# Assignment:
Beginning with the line below that contains "t.mem = true" and ending with the line that contains "lemma per field", copy every line exactly. Copy nothing else.

# Materials provided:
- - - - -

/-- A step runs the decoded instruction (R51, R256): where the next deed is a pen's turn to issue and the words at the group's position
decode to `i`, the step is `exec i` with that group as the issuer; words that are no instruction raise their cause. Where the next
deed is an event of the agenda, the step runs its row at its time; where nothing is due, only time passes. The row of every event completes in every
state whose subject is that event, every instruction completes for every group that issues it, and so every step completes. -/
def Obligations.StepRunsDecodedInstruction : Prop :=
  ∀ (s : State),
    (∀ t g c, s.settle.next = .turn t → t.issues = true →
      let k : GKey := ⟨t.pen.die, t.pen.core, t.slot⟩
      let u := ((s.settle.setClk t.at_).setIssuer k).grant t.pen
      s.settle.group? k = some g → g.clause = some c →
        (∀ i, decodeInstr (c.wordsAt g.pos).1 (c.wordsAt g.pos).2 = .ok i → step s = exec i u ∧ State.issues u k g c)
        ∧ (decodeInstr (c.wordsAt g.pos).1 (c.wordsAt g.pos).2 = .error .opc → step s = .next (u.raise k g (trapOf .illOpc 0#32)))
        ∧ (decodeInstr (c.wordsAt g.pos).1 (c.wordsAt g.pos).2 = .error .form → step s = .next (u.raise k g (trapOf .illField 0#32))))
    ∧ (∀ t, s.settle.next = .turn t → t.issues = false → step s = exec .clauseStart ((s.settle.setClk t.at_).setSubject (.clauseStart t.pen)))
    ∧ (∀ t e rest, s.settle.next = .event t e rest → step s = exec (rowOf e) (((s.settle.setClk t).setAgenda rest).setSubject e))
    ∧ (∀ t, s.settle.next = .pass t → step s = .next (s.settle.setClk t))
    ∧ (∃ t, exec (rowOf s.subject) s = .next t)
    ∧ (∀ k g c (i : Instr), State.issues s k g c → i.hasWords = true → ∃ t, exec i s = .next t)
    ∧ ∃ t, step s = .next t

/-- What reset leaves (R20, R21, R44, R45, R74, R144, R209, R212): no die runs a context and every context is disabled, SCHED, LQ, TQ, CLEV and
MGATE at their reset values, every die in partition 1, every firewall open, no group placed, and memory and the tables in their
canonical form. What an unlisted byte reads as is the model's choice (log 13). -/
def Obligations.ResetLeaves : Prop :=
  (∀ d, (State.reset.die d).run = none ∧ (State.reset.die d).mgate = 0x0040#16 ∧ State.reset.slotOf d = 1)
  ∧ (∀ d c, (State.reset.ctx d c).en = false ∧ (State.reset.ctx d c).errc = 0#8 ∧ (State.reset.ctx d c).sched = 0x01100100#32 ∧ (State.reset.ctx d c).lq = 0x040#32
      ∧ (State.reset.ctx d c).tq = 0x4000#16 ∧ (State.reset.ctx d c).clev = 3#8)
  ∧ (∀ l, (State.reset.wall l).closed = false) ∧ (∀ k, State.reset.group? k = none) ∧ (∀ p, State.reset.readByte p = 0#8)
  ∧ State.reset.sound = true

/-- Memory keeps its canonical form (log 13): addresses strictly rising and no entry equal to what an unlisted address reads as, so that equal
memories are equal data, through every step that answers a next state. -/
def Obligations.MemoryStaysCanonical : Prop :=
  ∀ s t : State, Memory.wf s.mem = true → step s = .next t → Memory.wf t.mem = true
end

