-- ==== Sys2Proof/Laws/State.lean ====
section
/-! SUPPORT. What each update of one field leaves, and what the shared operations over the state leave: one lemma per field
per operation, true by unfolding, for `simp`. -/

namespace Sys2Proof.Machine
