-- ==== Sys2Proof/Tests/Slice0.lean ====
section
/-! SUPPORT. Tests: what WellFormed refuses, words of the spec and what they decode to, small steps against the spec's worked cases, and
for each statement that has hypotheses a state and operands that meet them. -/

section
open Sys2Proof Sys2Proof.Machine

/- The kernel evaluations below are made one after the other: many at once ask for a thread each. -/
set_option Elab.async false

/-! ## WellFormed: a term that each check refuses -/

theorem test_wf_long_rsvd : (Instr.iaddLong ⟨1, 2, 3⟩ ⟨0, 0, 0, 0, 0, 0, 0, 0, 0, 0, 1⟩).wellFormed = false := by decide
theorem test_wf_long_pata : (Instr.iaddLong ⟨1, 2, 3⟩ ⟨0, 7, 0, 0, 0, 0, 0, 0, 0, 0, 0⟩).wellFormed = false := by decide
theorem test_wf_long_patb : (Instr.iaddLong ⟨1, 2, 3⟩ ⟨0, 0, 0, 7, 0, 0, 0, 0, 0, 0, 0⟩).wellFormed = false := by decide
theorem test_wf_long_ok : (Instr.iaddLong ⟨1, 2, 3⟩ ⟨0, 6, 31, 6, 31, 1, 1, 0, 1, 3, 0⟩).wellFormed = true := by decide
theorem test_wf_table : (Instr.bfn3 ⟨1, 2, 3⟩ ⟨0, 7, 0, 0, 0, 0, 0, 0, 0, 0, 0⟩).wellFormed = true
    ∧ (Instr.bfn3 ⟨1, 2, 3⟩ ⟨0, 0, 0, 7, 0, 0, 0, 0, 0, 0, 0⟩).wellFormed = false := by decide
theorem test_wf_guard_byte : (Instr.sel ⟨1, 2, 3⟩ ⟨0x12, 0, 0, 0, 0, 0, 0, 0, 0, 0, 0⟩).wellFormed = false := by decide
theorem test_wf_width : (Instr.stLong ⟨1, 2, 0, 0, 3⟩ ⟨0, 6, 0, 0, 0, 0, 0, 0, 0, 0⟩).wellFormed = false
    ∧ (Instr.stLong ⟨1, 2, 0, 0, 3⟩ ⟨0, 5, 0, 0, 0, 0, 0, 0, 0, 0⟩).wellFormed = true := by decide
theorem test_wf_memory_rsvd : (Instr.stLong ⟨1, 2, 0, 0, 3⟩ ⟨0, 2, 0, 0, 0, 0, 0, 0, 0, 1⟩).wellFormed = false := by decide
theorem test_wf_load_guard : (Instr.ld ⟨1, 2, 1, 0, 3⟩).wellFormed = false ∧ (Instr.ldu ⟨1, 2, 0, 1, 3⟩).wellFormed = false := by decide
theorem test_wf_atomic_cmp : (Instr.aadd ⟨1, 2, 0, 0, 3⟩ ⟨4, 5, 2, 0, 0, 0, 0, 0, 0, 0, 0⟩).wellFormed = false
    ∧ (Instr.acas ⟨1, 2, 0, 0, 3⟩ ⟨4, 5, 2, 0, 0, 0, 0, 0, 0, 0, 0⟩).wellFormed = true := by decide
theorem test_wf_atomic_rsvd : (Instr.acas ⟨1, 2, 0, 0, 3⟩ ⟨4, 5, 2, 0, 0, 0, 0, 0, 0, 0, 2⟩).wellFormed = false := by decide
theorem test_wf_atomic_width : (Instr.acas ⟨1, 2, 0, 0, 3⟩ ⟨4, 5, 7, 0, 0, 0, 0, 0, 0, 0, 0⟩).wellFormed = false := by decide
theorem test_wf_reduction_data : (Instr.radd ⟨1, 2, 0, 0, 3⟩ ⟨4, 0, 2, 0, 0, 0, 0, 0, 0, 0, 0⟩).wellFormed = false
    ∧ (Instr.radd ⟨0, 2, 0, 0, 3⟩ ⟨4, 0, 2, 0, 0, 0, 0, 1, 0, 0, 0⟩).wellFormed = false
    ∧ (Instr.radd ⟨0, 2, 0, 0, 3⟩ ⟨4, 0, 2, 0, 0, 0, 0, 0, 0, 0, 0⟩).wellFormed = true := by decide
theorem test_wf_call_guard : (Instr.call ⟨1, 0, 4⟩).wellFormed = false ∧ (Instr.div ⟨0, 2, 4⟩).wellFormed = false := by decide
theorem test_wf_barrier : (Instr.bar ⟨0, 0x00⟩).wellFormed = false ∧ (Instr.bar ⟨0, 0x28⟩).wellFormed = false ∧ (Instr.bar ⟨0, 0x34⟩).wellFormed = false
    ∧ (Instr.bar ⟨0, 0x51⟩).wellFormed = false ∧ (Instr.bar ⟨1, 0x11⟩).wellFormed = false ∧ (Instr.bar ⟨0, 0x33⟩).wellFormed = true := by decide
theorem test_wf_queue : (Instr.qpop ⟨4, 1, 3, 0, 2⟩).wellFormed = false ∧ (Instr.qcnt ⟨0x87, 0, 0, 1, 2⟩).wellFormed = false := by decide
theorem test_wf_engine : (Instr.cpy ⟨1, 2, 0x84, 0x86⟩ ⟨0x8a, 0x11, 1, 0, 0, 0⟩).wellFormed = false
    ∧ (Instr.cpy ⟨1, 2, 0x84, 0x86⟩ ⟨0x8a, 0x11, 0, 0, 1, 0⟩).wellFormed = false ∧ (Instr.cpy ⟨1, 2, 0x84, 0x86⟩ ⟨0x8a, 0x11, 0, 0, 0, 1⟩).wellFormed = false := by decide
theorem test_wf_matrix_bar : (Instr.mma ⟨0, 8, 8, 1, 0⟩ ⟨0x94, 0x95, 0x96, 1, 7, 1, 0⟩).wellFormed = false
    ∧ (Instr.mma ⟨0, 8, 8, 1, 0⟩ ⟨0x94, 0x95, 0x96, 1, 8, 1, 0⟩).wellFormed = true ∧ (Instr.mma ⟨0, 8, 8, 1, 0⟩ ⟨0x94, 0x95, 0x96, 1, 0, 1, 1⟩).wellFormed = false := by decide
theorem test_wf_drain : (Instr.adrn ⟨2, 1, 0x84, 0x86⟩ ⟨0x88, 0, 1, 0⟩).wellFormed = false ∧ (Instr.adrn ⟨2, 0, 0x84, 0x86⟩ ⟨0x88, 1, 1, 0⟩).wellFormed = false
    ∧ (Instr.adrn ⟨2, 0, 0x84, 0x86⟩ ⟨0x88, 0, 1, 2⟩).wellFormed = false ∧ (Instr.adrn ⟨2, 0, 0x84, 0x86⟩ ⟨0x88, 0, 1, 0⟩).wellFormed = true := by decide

- - - - -

# Your response:
  ∀ s t : State, Memory.wf s.mem = true → step s = .next t → Memory.wf t.mem = true
end

-- ==== Sys2Proof/Laws/State.lean ====
section
/-! SUPPORT. What each update of one field leaves, and what the shared operations over the state leave: one lemma per field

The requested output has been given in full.